Stored data entries:
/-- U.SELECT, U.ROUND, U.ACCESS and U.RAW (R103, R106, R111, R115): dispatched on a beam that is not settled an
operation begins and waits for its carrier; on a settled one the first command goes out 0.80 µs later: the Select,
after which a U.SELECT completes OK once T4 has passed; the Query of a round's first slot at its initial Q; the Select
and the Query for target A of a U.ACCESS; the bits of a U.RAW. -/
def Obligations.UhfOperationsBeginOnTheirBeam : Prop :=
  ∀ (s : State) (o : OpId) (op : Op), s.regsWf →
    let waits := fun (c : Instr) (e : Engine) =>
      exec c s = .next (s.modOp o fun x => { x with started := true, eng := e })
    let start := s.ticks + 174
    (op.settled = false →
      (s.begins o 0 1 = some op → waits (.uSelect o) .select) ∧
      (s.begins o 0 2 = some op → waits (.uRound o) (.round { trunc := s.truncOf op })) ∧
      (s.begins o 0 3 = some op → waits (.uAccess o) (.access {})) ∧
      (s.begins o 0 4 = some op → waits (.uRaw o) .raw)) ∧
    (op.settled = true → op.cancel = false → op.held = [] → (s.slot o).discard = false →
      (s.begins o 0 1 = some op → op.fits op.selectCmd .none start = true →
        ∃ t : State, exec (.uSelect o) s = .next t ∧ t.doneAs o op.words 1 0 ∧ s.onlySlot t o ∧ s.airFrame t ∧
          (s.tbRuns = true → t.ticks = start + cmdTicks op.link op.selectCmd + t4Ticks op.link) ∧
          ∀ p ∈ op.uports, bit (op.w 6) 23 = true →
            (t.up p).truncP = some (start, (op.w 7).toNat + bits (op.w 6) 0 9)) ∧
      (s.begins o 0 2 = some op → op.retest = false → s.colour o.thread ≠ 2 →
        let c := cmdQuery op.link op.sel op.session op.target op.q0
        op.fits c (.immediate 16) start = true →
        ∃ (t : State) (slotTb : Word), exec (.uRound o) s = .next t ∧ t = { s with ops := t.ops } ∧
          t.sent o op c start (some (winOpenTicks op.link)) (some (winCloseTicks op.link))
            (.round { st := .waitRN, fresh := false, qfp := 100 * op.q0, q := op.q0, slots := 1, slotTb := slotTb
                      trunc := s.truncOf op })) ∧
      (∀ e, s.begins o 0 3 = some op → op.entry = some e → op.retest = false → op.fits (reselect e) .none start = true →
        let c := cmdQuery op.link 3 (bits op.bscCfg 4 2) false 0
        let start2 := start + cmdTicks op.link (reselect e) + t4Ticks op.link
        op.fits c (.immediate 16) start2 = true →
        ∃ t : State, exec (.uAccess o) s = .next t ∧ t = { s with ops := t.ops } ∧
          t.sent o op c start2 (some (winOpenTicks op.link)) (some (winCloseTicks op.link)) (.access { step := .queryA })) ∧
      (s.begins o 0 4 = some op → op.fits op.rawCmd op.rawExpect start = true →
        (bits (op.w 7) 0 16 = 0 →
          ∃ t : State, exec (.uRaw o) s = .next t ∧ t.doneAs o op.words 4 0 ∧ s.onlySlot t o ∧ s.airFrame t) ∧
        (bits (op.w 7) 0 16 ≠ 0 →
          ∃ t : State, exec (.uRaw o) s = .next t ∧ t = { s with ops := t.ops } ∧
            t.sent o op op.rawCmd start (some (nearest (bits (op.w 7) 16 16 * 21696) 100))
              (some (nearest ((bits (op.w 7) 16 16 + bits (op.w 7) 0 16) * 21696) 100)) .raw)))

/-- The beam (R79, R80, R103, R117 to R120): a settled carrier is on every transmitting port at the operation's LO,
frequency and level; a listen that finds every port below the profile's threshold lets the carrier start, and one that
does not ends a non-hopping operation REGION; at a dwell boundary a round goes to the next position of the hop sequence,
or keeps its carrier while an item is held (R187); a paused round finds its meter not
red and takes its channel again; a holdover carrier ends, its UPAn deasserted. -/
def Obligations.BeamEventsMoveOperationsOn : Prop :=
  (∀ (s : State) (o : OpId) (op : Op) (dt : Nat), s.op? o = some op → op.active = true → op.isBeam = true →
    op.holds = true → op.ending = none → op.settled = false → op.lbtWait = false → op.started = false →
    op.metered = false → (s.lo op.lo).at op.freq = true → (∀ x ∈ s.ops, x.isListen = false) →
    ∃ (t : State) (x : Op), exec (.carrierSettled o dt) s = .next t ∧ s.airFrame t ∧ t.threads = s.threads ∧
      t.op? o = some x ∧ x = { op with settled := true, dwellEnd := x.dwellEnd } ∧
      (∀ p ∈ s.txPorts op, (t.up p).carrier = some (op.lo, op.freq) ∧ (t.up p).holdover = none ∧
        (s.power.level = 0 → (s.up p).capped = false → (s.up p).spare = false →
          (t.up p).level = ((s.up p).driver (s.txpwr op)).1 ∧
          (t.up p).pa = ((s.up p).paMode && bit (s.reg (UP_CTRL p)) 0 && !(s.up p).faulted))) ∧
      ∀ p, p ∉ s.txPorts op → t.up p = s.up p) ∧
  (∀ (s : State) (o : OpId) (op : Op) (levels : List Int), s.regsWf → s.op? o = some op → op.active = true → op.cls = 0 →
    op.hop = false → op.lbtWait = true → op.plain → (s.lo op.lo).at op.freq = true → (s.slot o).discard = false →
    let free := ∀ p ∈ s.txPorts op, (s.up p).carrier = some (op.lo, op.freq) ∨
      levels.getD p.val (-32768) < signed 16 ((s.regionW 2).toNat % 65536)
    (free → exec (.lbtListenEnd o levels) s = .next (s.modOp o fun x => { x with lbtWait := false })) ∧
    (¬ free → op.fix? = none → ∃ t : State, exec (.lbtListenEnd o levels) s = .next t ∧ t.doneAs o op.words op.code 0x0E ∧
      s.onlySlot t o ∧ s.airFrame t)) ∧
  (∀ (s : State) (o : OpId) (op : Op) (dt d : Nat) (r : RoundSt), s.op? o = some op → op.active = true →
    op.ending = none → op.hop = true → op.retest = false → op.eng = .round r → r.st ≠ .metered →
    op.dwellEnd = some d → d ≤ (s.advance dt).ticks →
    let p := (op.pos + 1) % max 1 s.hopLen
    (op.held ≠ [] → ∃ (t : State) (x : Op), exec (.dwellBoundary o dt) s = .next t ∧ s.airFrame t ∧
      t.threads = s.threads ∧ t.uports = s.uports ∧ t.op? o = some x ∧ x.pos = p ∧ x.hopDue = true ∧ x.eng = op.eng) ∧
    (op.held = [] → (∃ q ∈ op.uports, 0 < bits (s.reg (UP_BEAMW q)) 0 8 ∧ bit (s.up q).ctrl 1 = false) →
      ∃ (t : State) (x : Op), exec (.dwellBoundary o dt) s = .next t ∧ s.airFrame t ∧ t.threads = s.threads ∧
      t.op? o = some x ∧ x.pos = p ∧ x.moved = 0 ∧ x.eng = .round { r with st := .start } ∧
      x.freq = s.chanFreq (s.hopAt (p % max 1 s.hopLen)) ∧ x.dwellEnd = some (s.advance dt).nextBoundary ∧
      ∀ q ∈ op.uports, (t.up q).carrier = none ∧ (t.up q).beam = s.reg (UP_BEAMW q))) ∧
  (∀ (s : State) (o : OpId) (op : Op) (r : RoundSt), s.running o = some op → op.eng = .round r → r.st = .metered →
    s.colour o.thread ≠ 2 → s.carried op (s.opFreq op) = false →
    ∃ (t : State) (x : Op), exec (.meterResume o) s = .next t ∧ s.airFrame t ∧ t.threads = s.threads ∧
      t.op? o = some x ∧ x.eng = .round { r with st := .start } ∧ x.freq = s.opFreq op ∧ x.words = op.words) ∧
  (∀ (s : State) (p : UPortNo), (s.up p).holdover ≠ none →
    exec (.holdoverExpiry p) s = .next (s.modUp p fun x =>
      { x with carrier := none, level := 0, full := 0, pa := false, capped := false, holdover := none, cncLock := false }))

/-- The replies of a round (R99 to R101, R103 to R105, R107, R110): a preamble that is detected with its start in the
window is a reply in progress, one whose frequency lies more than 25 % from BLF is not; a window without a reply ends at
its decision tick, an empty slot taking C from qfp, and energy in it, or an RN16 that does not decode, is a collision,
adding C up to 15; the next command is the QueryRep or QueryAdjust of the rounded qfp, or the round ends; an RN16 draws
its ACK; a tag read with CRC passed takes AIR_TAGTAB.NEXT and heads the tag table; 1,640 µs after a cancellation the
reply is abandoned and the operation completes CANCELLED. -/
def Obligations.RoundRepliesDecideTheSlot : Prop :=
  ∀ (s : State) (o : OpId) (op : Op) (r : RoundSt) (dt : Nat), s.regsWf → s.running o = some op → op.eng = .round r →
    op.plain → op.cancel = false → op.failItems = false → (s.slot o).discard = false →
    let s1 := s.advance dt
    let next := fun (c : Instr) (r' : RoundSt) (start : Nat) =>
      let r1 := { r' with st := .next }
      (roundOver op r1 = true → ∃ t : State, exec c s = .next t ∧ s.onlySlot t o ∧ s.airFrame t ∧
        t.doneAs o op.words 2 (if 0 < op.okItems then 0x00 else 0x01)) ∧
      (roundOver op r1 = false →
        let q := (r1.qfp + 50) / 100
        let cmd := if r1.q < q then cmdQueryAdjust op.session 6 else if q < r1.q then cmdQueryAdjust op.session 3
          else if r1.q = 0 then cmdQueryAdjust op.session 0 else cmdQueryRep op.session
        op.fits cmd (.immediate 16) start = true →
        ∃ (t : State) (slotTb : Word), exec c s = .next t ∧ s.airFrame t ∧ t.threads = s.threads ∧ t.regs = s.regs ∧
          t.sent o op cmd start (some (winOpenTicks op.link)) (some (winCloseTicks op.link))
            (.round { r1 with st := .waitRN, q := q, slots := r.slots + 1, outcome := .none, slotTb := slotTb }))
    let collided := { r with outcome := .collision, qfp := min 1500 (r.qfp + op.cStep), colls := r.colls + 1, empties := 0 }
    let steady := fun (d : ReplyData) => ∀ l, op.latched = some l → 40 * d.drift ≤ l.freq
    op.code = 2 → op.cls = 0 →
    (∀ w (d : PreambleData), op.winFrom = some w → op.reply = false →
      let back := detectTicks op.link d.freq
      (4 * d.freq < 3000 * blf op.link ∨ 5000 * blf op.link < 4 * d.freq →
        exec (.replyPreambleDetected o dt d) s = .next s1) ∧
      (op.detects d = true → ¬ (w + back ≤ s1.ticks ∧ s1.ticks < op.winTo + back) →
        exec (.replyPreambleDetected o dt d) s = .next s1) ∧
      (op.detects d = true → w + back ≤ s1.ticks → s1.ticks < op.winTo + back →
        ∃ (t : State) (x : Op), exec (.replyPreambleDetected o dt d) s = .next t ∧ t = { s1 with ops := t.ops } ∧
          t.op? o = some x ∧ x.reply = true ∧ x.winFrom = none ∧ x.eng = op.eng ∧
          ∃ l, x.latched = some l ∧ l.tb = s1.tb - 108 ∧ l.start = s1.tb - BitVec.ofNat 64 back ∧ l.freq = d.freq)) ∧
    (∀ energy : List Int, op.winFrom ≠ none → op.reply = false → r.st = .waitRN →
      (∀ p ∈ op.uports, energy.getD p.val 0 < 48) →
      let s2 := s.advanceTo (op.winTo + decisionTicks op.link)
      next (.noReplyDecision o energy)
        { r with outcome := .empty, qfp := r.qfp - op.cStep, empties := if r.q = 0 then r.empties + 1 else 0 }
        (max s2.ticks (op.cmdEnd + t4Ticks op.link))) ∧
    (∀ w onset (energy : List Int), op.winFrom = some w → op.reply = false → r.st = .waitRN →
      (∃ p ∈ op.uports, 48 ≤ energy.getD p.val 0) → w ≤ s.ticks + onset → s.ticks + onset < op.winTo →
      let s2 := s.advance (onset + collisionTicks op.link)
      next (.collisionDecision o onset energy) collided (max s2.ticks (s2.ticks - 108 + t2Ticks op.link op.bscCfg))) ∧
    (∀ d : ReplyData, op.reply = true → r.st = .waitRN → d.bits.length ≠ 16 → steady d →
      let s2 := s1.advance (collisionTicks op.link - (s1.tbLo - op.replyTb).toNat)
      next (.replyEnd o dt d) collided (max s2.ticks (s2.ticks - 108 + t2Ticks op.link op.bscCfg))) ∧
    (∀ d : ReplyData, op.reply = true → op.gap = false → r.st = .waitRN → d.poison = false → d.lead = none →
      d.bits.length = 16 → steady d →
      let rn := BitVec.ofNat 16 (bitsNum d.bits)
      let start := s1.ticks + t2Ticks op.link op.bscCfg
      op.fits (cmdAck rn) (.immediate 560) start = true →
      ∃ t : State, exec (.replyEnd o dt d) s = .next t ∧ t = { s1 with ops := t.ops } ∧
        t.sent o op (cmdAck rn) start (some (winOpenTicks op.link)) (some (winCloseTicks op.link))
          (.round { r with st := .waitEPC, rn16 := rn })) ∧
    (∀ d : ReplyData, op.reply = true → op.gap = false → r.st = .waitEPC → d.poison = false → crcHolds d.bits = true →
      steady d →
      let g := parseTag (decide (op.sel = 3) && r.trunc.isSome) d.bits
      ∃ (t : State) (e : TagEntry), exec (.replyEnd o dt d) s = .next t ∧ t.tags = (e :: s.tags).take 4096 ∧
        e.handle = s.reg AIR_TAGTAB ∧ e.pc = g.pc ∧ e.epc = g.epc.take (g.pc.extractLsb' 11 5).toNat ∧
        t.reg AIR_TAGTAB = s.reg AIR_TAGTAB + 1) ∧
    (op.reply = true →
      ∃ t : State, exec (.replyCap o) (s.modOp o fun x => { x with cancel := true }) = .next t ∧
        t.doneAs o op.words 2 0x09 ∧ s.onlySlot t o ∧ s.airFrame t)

Work task: No line before the one containing "State, exec (.replyCap" belongs in the answer; give again exactly that line and all lines after it through the end of the data.

Answer to this task:
      ∃ t : State, exec (.replyCap o) (s.modOp o fun x => { x with cancel := true }) = .next t ∧
        t.doneAs o op.words 2 0x09 ∧ s.onlySlot t o ∧ s.airFrame t)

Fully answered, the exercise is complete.